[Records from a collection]
-------------------------
-- ==== Sys2Proof/Machine/Events.lean ====
section
/-!
DEFINITION. The meanings of the event rows: power, the tick, the Link's events, the field's events, and the timer events.
A timer event is taken when the last tick made it due and the state still has it (`takeDue`; DESIGN CHOICE, logs 5 and 6).
-/

namespace Sys2Proof.Machine

/-! ### Power and tick -/

/-- POWER_ON (R181). -/
def execPowerOn (storeGood : Bool) (phaseA phaseB : BitVec 24) (localIn : Bool) (s : State) :
    Host.Outcome State Fault Refusal :=
  done (powerOn storeGood phaseA phaseB localIn s)

/-- SECOND_TICK (R32 and the rules of Machine/Tick.lean). -/
def execSecondTick (contacts : BitVec 16) (proofs : BitVec 2) (localIn : Bool) (s : State) :
    Host.Outcome State Fault Refusal :=
  done (tick contacts proofs localIn s)

/-! ### The Link -/

/-- The owners of every request kind (spec/11, section 11.3). -/
def requestOwners : List Owner := queryOwners ++ configurationOwners ++ operationOwners

/-- UNKNOWN_KIND_REQUEST (R174): a good frame whose kind no owner has. -/
def execUnknownKindRequest (ln : LinkLine) (kind tag : Byte) (body : List Byte) (s : State) :
    Host.Outcome State Fault Refusal :=
  done (takeAny requestOwners ln kind tag body s)

/-- FRAME_DISCARD (R172; DESIGN CHOICE, log 9). -/
def execFrameDiscard (ln : LinkLine) (s : State) : Host.Outcome State Fault Refusal := done (discardFrame ln s)

/-- RECEIVER_GAP_TIMEOUT (R172): a gap in HUNT discards nothing (DESIGN CHOICE, log 9). -/
def execReceiverGapTimeout (ln : LinkLine) (s : State) : Host.Outcome State Fault Refusal :=
  done (if (s.link.serial ln).receiver = .hunt then s else discardFrame ln s)

/-- FRAME_WHILE_BUSY (R173): a good frame completes while its line is busy (DESIGN CHOICE, log 9). -/
def execFrameWhileBusy (ln : LinkLine) (s : State) : Host.Outcome State Fault Refusal :=
  done (if (s.link.serial ln).busy then discardFrame ln s else s)

/-- REPLY_SENT (R173): the last byte of the reply has been sent. -/
def execReplySent (ln : LinkLine) (s : State) : Host.Outcome State Fault Refusal :=
  done (s.modSerial ln fun l => { l with busy := false, reply := [] })

/-- BYTE_RECEIVED (R172). -/
def execByteReceived (ln : LinkLine) (b : Byte) (stopGood : Bool) (s : State) : Host.Outcome State Fault Refusal :=
  done (receiveByte requestOwners ln b stopGood s)

/-- STORE_WRITE_COMPLETE (R180; DESIGN CHOICE, logs 16 and 17). -/
def execStoreWriteComplete (checkHolds : Bool) (s : State) : Host.Outcome State Fault Refusal :=
  done (writeCompletes checkHolds s)

/-- The debounced LOCAL takes the level of the last sample (R174). -/
def changeAuthority (s : State) : State := s.modLink fun l => { l with localAsserted := l.localSample }

/-- AUTHORITY_CHANGE (R174). -/
def execAuthorityChange (s : State) : Host.Outcome State Fault Refusal :=
  done (takeDue .authorityChange (fun s => s.link.localSample != s.link.localAsserted) changeAuthority s)

/-! ### Meters and frequency inputs -/

/-- METER_EDGE (R27 to R38). -/
def execMeterEdge (m : Fin 24) (levelA levelB : Bool) (s : State) : Host.Outcome State Fault Refusal :=
  done (takeEdge m levelA levelB s)

/-- FREQUENCY_GATE_END (R44). -/
def execFrequencyGateEnd (i : Fin 16) (f : Nat) (s : State) : Host.Outcome State Fault Refusal := done (gateEnd i f s)

/-- INPUT_FAULT_ENTRY (R45): the gate end that puts the input in FAULT (DEDUCED; DEDUCED, log 7). -/
def execInputFaultEntry (i : Fin 16) (f : Nat) (s : State) : Host.Outcome State Fault Refusal :=
  done (if entersFault s.inputs[i] f then gateEnd i f s else s)

/-- INPUT_FAULT_CLEARED (R45): the gate end that returns the input to GOOD (DEDUCED; DEDUCED, log 7). -/
def execInputFaultCleared (i : Fin 16) (f : Nat) (s : State) : Host.Outcome State Fault Refusal :=
  done (if clearsFault s.inputs[i] f then gateEnd i f s else s)

/-- QUALIFICATION_HOLD_COMPLETE (R140): the gate end whose reading completes a train's hold (DEDUCED; DEDUCED, log 7). -/
def execQualificationHoldComplete (i : Fin 16) (f : Nat) (s : State) : Host.Outcome State Fault Refusal :=
  done (if completesHold s i f then gateEnd i f s else s)

/-! ### Contacts -/

/-- An assertion acts on a defined CONTACT line that is IDLE (R88). -/
def contactAsserted (k : Fin 16) (s : State) : State :=
  let s1 := s.modLine k fun l => { l with asserted := true }
  let l := s1.lines[k]
  if l.defined && l.defn.source == .contact && l.state == .idle then
    register k (some l.defn.defaultBatch) .contact s1
  else s1

/-- CONTACT_ASSERTION (R87, R88). -/
def execContactAssertion (k : Fin 16) (s : State) : Host.Outcome State Fault Refusal :=
  done (takeDue (.contactAssertion k) (fun s => s.lines[k].contactClosed && !s.lines[k].asserted) (contactAsserted k) s)

/-- A release withdraws a pending contact draw of a CONTACT line, or takes the line out of RELEASE_WAIT (R88). -/
def contactReleased (k : Fin 16) (s : State) : State :=
  let s1 := s.modLine k fun l => { l with asserted := false }
  let l := s1.lines[k]
  if l.defined && l.defn.source == .contact then
    if l.state == .pending && drawOrigin s1 k == some .contact then grantPass (withdraw k s1)
    else if l.state == .releaseWait then s1.modLine k fun l => { l with state := .idle }
    else s1
  else s1

/-- CONTACT_RELEASE (R87, R88). -/
def execContactRelease (k : Fin 16) (s : State) : Host.Outcome State Fault Refusal :=
  done (takeDue (.contactRelease k) (fun s => !s.lines[k].contactClosed && s.lines[k].asserted) (contactReleased k) s)

/-! ### Draw timers -/

/-- The line flows and its draw's duration timer stands at the max duration (R108). -/
def timedOutNow (k : Fin 16) (s : State) : Bool :=
  isFlowing s k && s.lines[k].draw.any fun d => s.lines[k].defn.maxDuration ≤ d.duration

/-- DRAW_TIMED_OUT (R108). -/
def execDrawTimedOut (k : Fin 16) (s : State) : Host.Outcome State Fault Refusal :=
  done (takeDue (.drawTimedOut k) (timedOutNow k) (endDraw k .timedOut) s)

/-- The line flows and its draw's stall timer stands at the stall time (R108). -/
def stalledNow (k : Fin 16) (s : State) : Bool :=
  isFlowing s k && s.lines[k].draw.any fun d => s.lines[k].defn.stallTime ≤ d.stall

/-- DRAW_STALLED (R108). -/
def execDrawStalled (k : Fin 16) (s : State) : Host.Outcome State Fault Refusal :=
  done (takeDue (.drawStalled k) (stalledNow k) (endDraw k .stalled) s)

/-- The draw still waits in the pending spell in which it became due to age (R114). -/
def agesNow (k : Fin 16) (s : State) : Bool :=
  s.lines[k].state == .pending && s.lines[k].draw.any fun d => !d.aged && 0 < d.wait

/-- A draw ages: it moves to the top of its group's order, and no pass runs (R114). -/
def ageDraw (k : Fin 16) (s : State) : State :=
  let g := groupOf s k
  let wait := ((s.lines[k].draw).map (·.wait)).getD 0
  let s1 := (s.modDraw k fun d => { d with aged := true }).modGroup g fun r => { r with rotation := toTop [k] r.rotation }
  post (.aged k g wait) (refreshPending s1)

/-- DRAW_AGES (R114). -/
def execDrawAges (k : Fin 16) (s : State) : Host.Outcome State Fault Refusal :=
  done (takeDue (.drawAges k) (agesNow k) (ageDraw k) s)

/-- The hold timer expires: with supply still DOWN every suspended draw ends, and the timer becomes absent (R118). -/
def holdExpires (s : State) : State :=
  (if s.arb.supplyHeld == .down then endSuspended s else s).modArb fun a => { a with hold := none }

/-- HOLD_TIMER_EXPIRY (R118). -/
def execHoldTimerExpiry (s : State) : Host.Outcome State Fault Refusal :=
  done (takeDue .holdExpiry (fun s => s.arb.hold.any Timer.expired) holdExpires s)

/-! ### Pressure sets -/

/-- A starting set finds its proof closed: the duty set makes supply UP; a standby completes the alternation, and the old duty
enters IDLE with its proof-loss timer 0 and its start timer as it stands (R125, R126, R129). -/
def setProves (x : Fin 2) (s : State) : State :=
  let old := s.sets.duty
  let s1 := s.modSet x fun p => { p with state := .running, lossTimer := 0 }
  if x = old then workOutSupply s1
  else
    let s2 := s1.modSet old fun p => { p with state := .idle, lossTimer := 0 }
    workOutSupply (post (.setChangeover x .alternation old) { s2 with sets := { s2.sets with duty := x } })

/-- SET_PROVED (R125). -/
def execSetProved (x : Fin 2) (s : State) : Host.Outcome State Fault Refusal :=
  done (takeDue (.setProved x) (fun s => s.sets.sets[x].state == .starting && s.sets.sets[x].proofClosed) (setProves x) s)

/-- A start fails (R125), and what follows (R124). -/
def startFails (x : Fin 2) (s : State) : State :=
  settleSets .proofFailed (failSet x .startProof s.sets.sets[x].startTimer.count s)

/-- SET_START_PROOF_FAILED (R125). -/
def execSetStartProofFailed (x : Fin 2) (s : State) : Host.Outcome State Fault Refusal :=
  done (takeDue (.setStartProofFailed x)
    (fun s => s.sets.sets[x].state == .starting && s.sets.sets[x].startTimer.expired) (startFails x) s)

/-- A running set fails by loss of proof (R127), and what follows (R124 to R126). -/
def proofLost (x : Fin 2) (s : State) : State :=
  settleSets .proofLost (failSet x .proofLost s.sets.sets[x].lossTimer s)

/-- SET_PROOF_LOST (R127). -/
def execSetProofLost (x : Fin 2) (s : State) : Host.Outcome State Fault Refusal :=
  done (takeDue (.setProofLost x) (fun s => s.sets.sets[x].state == .running && !s.sets.sets[x].proofClosed)
    (proofLost x) s)

/-- The alternation is tried: supply is UP and the standby is IDLE and usable (R129). -/
def tryAlternation (s : State) : State :=
  let standby := otherSet s.sets.duty
  if s.sets.supply == .up && s.sets.sets[standby].state == .idle && s.sets.sets[standby].usable then startSet standby s
  else s

/-- The alternation timer expires: it starts again toward the period in force, or becomes absent (R128). -/
def alternates (s : State) : State :=
  let period := s.sets.settings.alternation
  tryAlternation { s with sets := { s.sets with alternationTimer := if period = 0 then none else some (.start period) } }

/-- ALTERNATION_EXPIRY (R128, R129). -/
def execAlternationExpiry (s : State) : Host.Outcome State Fault Refusal :=
  done (takeDue .alternation (fun s => s.sets.alternationTimer.any alternationExpired) alternates s)

/-! ### Trains -/

/-- The train is in a stage and its stage timer has reached its length. -/
def stageOver (st : TrainState) (n : Fin 3) (s : State) : Bool :=
  s.trains[n].state == st && s.trains[n].stage.any Timer.expired

/-- The prime timer expires: the train enters RAMPING (R138). -/
def enterRamping (n : Fin 3) (s : State) : State :=
  s.modTrain n fun w => { w with state := .ramping, stage := some (.start w.defn.rampTime) }

/-- PRIME_TIMER_EXPIRY (R138; a train leaves PRIMING, R148). -/
def execPrimeTimerExpiry (n : Fin 3) (s : State) : Host.Outcome State Fault Refusal :=
  done (takeDue (.prime n) (stageOver .priming n) (fun s => startCheck (enterRamping n s)) s)

/-- RAMP_TIMER_EXPIRY (R138, R140; a train leaves RAMPING, R148). -/
def execRampTimerExpiry (n : Fin 3) (s : State) : Host.Outcome State Fault Refusal :=
  done (takeDue (.ramp n) (stageOver .ramping n) (fun s => startCheck (enterDiverting n s)) s)

/-- DIVERT_MAX_EXPIRY (R140). -/
def execDivertMaxExpiry (n : Fin 3) (s : State) : Host.Outcome State Fault Refusal :=
  done (takeDue (.divertMax n) (stageOver .diverting n) (haltTrain n .quality) s)

/-- PRODUCT_STALL_EXPIRY (R141). -/
def execProductStallExpiry (n : Fin 3) (s : State) : Host.Outcome State Fault Refusal :=
  done (takeDue (.productStall n) (fun s => s.trains[n].state == .producing && s.trains[n].stall.expired)
    (haltTrain n .noProduct) s)

/-- MIN_RUN_EXPIRY (R149). -/
def execMinRunExpiry (n : Fin 3) (s : State) : Host.Outcome State Fault Refusal :=
  done (takeDue (.minRun n) (stoppable · n) stopCheck s)

/-- FLUSH_REQUEST (R144). -/
def execFlushRequest (n : Fin 3) (s : State) : Host.Outcome State Fault Refusal :=
  done (takeDue (.flushRequest n) (fun s => s.trains[n].state == .flushWait && !s.trains[n].flushPlaced) (askFlush n) s)

/-- FLUSH_WAIT_EXPIRY (R144, R146). -/
def execFlushWaitExpiry (n : Fin 3) (s : State) : Host.Outcome State Fault Refusal :=
  done (takeDue (.flushWait n) (fun s => s.trains[n].state == .flushWait && s.trains[n].flushWait.expired)
    (faultTrain n .unflushed) s)

/-- The rest timer becomes absent and the train is rested (R146). -/
def restOver (n : Fin 3) (s : State) : State := startCheck (s.modTrain n fun w => { w with rest := none })

/-- REST_TIMER_EXPIRY (R146). -/
def execRestTimerExpiry (n : Fin 3) (s : State) : Host.Outcome State Fault Refusal :=
  done (takeDue (.rest n) (fun s => s.trains[n].rest.any Timer.expired) (restOver n) s)

/-! ### Review and transfer -/

/-- A balance review: the timer is 0, the duty tank is selected again, and a balancing transfer may start (R70, R167). -/
def balanceReviewed (s : State) : State :=
  let s1 := s.modEval fun e => { e with reviewTimer := 0 }
  balanceReview (if s1.eval.dutyTank.isSome then applyDuty .review (selectDuty s1) s1 else s1)

/-- REVIEW_TIMER_EXPIRY (R70). -/
def execReviewTimerExpiry (s : State) : Host.Outcome State Fault Refusal :=
  done (takeDue .review (fun _ => true) balanceReviewed s)

/-- TRANSFER_STALLED (R165). -/
def execTransferStalled (s : State) : Host.Outcome State Fault Refusal :=
  done (takeDue .transferStall (fun s => s.transfer.run.isSome && s.transfer.stall.expired) (endTransfer .stalled) s)

end Sys2Proof.Machine
end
-------------------------
▶ About this task
Transcribe the records above from the line holding "done (takeDue (.prime" down to the line holding "def execProductStallExpiry (n", inclusive, without adding anything.

▶ Task result
  done (takeDue (.prime n) (stageOver .priming n) (fun s => startCheck (enterRamping n s)) s)

/-- RAMP_TIMER_EXPIRY (R138, R140; a train leaves RAMPING, R148). -/
def execRampTimerExpiry (n : Fin 3) (s : State) : Host.Outcome State Fault Refusal :=
  done (takeDue (.ramp n) (stageOver .ramping n) (fun s => startCheck (enterDiverting n s)) s)

/-- DIVERT_MAX_EXPIRY (R140). -/
def execDivertMaxExpiry (n : Fin 3) (s : State) : Host.Outcome State Fault Refusal :=
  done (takeDue (.divertMax n) (stageOver .diverting n) (haltTrain n .quality) s)

/-- PRODUCT_STALL_EXPIRY (R141). -/
def execProductStallExpiry (n : Fin 3) (s : State) : Host.Outcome State Fault Refusal :=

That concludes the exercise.